Handicapping pub trivia

Allen B. Downey

MIT License

In [1]:
# If we're running in Colab, install empiricaldist

import sys
IN_COLAB = 'google.colab' in sys.modules

if IN_COLAB:
    !pip install empiricaldist

Introduction

This notebook is inspired by this question on Reddit's statistics forum

If there is a quiz of x questions with varying results between teams of different sizes, how could you logically handicap the larger teams to bring some sort of equivalence in performance measure?

[Suppose there are] 25 questions and a team of two scores 11/25. A team of 4 scores 17/25. Who did better in terms of average performance of each member?

One respondent suggested a binomial model, in which every player has the same probability of answering any question correctly.

I suggested a model based on item response theory, in which each question has a different level of difficulty, d, each player has a different level of efficacy e, and the probability that a player answers a question is

expit(e-d+c)

where c is a constant offset for all players and questions, and expit is the inverse of the logit function.

Another respondent pointed out that group dynamics will come into play. On a given team, it is not enough if one player knows the answer; they also have to persuade their teammates.

So let's explore these models and see how far we get. Among other things, this will be a good exercise in using NumPy n-dimensional arrays.

The binomial model

I'll start with an array with dimensions for k players, n questions, and m=1000 simulations.

In [2]:
import numpy as np

k = 4      # number of players
n = 25     # number of questions
m = 10000   # number of iterations

a = np.random.random((k, n, m))
a.shape
Out[2]:
(4, 25, 10000)

Now suppose each player has a 30% chance of answer each question. We can compute a Boolean array that indicates which questions each player got.

In [3]:
p = 0.3

b = (a < p)
b.shape
Out[3]:
(4, 25, 10000)

Let's assume for now that a team gets the question right if any of the players gets it.

If you like, you can think of "gets it" as a combination of "knows the answer" and "successfuly convinces teammates".

With this assumption, we can use the logical OR operator to reduce the answers along the player axis.

In [4]:
c = np.logical_or.reduce(b, axis=0)
c.shape
Out[4]:
(25, 10000)

The result is an array with one dimension for questions and one for iterations.

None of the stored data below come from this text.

-- ==== Sys2Proof/Laws/ConfinedDramOps.lean ====
section
/-! SUPPORT. The blocks of the state that each function of Machine.DramOps may change. -/

namespace Sys2Proof.Machine
open Sys2Proof Numeric

theorem writeLine_confined {B : Block → Prop} {o : State} (s : State) (a : Nat) (r : RowData) (hs : Confined B o s) (hMem : B
    .mem := by assumption) (hDdr : B .ddr := by assumption) : Confined B o (writeLine s a r) := by
  unfold writeLine
  with_reducible repeat' first
    | assumption | intro _ | refine ite_confined _ _ ?_ ?_ | simp only [confined_mem_ddr hMem hDdr] | split
    | dsimp only

theorem writeLines_confined {B : Block → Prop} {o : State} (s : State) (a : Nat) (rows : List RowData) (h : Confined B o s)
    (hMem : B .mem := by assumption) (hDdr : B .ddr := by assumption) :
    Confined B o (writeLines s a rows) := by
  unfold writeLines
  induction rows generalizing s a with
  | nil => exact h
  | cons r rows ih => exact ih _ _ (writeLine_confined s a r h)

theorem patchDram_confined {B : Block → Prop} {o : State} (s : State) (a : Nat) (bs : Bytes) (hs : Confined B o s) (hMem : B
    .mem := by assumption) (hDdr : B .ddr := by assumption) : Confined B o (patchDram s a bs) := by
  unfold patchDram
  with_reducible repeat' first
    | assumption | intro _ | apply writeLine_confined | refine foldl_confined _ (fun _ _ _ => ?_) _ _ ?_
    | refine ite_confined _ _ ?_ ?_ | split | dsimp only

theorem writeSram_confined {B : Block → Prop} {o : State} (s : State) (a : Nat) (r : RowData) (hs : Confined B o s) (hMem : B
    .mem := by assumption) (hGdl : B .gdl := by assumption) : Confined B o (writeSram s a r) := by
  unfold writeSram
  with_reducible repeat' first
    | assumption | intro _ | refine ite_confined _ _ ?_ ?_ | simp only [confined_mem_gdl hMem hGdl] | split
    | dsimp only

theorem clearSram_confined {B : Block → Prop} {o : State} (s : State) (a n : Nat) (hs : Confined B o s) (hMem : B .mem := by
    assumption) (hGdl : B .gdl := by assumption) : Confined B o (clearSram s a n) := by
  unfold clearSram
  with_reducible repeat' first
    | assumption | intro _ | simp only [confined_mem_gdl hMem hGdl] | split | dsimp only

end Sys2Proof.Machine
end

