-- ==== Sys2Proof/Laws/ConfinedPowerOps.lean ====
section
/-! SUPPORT. The blocks of the state that each function of Machine.PowerOps may change. -/

namespace Sys2Proof.Machine
open Sys2Proof Numeric

theorem poisonGroup_confined {B : Block → Prop} {o : State} (d : Nat) (all : Bool) (s : State) (hs : Confined B o s) (hDdr : B
    .ddr := by assumption) : Confined B o (poisonGroup d all s) := by
  unfold poisonGroup
  with_reducible repeat' first
    | assumption | intro _ | refine ite_confined _ _ ?_ ?_ | simp only [confined_ddr hDdr] | split | dsimp only

theorem trainOne_confined {B : Block → Prop} {o : State} (w0 w1 : LaneSweep) (c : Nat) (s : State) (hs : Confined B o s) (hDdr :
    B .ddr := by assumption) (hPci : B .pci := by assumption) : Confined B o (trainOne w0 w1 c s) := by
  unfold trainOne
  with_reducible repeat' first
    | assumption | intro _ | apply setChan_confined | apply markFailing_confined | refine ite_confined _ _ ?_ ?_ | split
    | dsimp only

theorem trainGroup_confined {B : Block → Prop} {o : State} (d : Nat) (s : State) (hs : Confined B o s) (hDdr : B .ddr := by
    assumption) (hPci : B .pci := by assumption) (hFree : B .free := by assumption) : Confined B o (trainGroup d s) := by
  unfold trainGroup
  with_reducible repeat' first
    | assumption | intro _ | apply State.spend_confined | apply trainOne_confined
    | refine foldl_confined _ (fun _ _ _ => ?_) _ _ ?_ | split | dsimp only

theorem flushChecks_confined {B : Block → Prop} {o : State} (d : Nat) (s : State) (hs : Confined B o s) (hDdr : B .ddr := by
    assumption) : Confined B o (flushChecks d s) := by
  unfold flushChecks
  with_reducible repeat' first
    | assumption | intro _ | apply setChan_confined | refine foldl_confined _ (fun _ _ _ => ?_) _ _ ?_ | split | dsimp only

theorem freshBridges_confined {B : Block → Prop} {o : State} (h : Nat) (s : State) (hs : Confined B o s) (hBridges : B .bridges
    := by assumption) : Confined B o (freshBridges h s) := by
  unfold freshBridges
  with_reducible repeat' first
    | assumption | intro _ | refine ite_confined _ _ ?_ ?_ | simp only [confined_bridges hBridges] | split | dsimp only

theorem zeroGroup_confined {B : Block → Prop} {o : State} (d : Nat) (s : State) (hs : Confined B o s) (hMem : B .mem := by
    assumption) (hGdl : B .gdl := by assumption) : Confined B o (zeroGroup d s) := by
  unfold zeroGroup
  with_reducible repeat' first
    | assumption | intro _ | simp only [confined_mem_gdl hMem hGdl] | split | dsimp only

theorem forgetContexts_confined {B : Block → Prop} {o : State} (s : State) (hs : Confined B o s) (hSfe : B .sfe := by
    assumption) : Confined B o (forgetContexts s) := by
  unfold forgetContexts
  with_reducible repeat' first | assumption | intro _ | simp only [confined_sfe hSfe] | split | dsimp only

theorem enterSleep_confined {B : Block → Prop} {o : State} (d : Nat) (t : DomState) (s : State) (hs : Confined B o s) (hCores :
    B .cores := by assumption) (hMem : B .mem := by assumption) (hBridges : B .bridges := by assumption) (hGdl : B .gdl := by
    assumption) (hDdr : B .ddr := by assumption) (hSfe : B .sfe := by assumption) : Confined B o (enterSleep d t s) := by
  unfold enterSleep
  with_reducible repeat' first
    | assumption | intro _ | apply resetCore_confined | apply poisonGroup_confined | apply flushChecks_confined
    | apply freshBridges_confined | apply zeroGroup_confined | apply forgetContexts_confined | refine ite_confined _ _ ?_ ?_
    | split | dsimp only

theorem enterOn_confined {B : Block → Prop} {o : State} (d : Nat) (t : DomState) (s : State) (hs : Confined B o s) (hCores : B
    .cores := by assumption) (hMem : B .mem := by assumption) (hGdl : B .gdl := by assumption) (hDdr : B .ddr := by assumption)
    (hPci : B .pci := by assumption) (hFree : B .free := by assumption) : Confined B o (enterOn d t s) := by
  unfold enterOn
  with_reducible repeat' first
    | assumption | intro _ | apply updCore_confined | apply poisonGroup_confined | apply trainGroup_confined
    | apply zeroGroup_confined | refine ite_confined _ _ ?_ ?_ | split | dsimp only

theorem changeState_confined {B : Block → Prop} {o : State} (d : Nat) (t : DomState) (s : State) (hs : Confined B o s) (hCores :
    B .cores := by assumption) (hMem : B .mem := by assumption) (hBridges : B .bridges := by assumption) (hGdl : B .gdl := by
    assumption) (hDdr : B .ddr := by assumption) (hSfe : B .sfe := by assumption) (hPci : B .pci := by assumption) (hPwr : B
    .pwr := by assumption) (hFree : B .free := by assumption) : Confined B o (changeState d t s) := by
  unfold changeState
  with_reducible repeat' first
    | assumption | intro _ | apply setDom_confined | apply enterSleep_confined | apply enterOn_confined
    | refine ite_confined _ _ ?_ ?_ | split | dsimp only

theorem endTransition_confined {B : Block → Prop} {o : State} (d : Nat) (s : State) (hs : Confined B o s) (hCores : B .cores :=
    by assumption) (hMem : B .mem := by assumption) (hBridges : B .bridges := by assumption) (hGdl : B .gdl := by assumption)
    (hDdr : B .ddr := by assumption) (hSfe : B .sfe := by assumption) (hPci : B .pci := by assumption) (hPwr : B .pwr := by
    assumption) (hFree : B .free := by assumption) : Confined B o (endTransition d s) := by
  unfold endTransition
  with_reducible repeat' first
    | assumption | intro _ | apply setDom_confined | apply changeState_confined | split | dsimp only

theorem askDom_confined {B : Block → Prop} {o : State} (d : Nat) (t : DomState) (s : State) (hs : Confined B o s) (hPwr : B .pwr
    := by assumption) : Confined B o (askDom d t s) := by
  unfold askDom
  with_reducible repeat' first
    | assumption | intro _ | apply setDom_confined | refine ite_confined _ _ ?_ ?_ | split | dsimp only

theorem wakeDom_confined {B : Block → Prop} {o : State} (d : Nat) (s : State) (hs : Confined B o s) (hPwr : B .pwr := by
    assumption) : Confined B o (wakeDom d s) := by
  unfold wakeDom
  with_reducible repeat' first
    | assumption | intro _ | apply askDom_confined | refine ite_confined _ _ ?_ ?_ | split | dsimp only

end Sys2Proof.Machine
end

Now we can compute the sum along the questions.

In [5]:
d = np.sum(c, axis=0)
d.shape
Out[5]:
(10000,)

The result is one-dimensional array of iterations that approximates the distribution of scores for a team of k=4 players.

Here's what the distribution looks like.

In [6]:
from empiricaldist import Cdf
In [7]:
import matplotlib.pyplot as plt
In [8]:
cdf = Cdf.from_seq(d)
cdf.plot()

plt.xlabel('Number of correct responses')
plt.ylabel('CDF');

The following function encapsulates the code we have so far, so we can run it with different values of k:

In [9]:
def simulate(p, k, n=25, m=10000):
    a = np.random.random((k, n, m))
    b = (a < p)
    c = np.logical_or.reduce(b, axis=0)
    d = np.sum(c, axis=0)
    return d

Here's what the distribution of correct responses looks like for a range of values of k.

In [10]:
p = 0.3

for k in range(1, 6):
    d = simulate(p, k)
    cdf = Cdf.from_seq(d)
    cdf.plot(label=k)
    print(cdf.median())

plt.xlabel('Number of correct responses')
plt.ylabel('CDF');
plt.legend();
7.0
13.0
16.0
19.0
21.0

We can use these CDFs to compare scores between teams with different sizes.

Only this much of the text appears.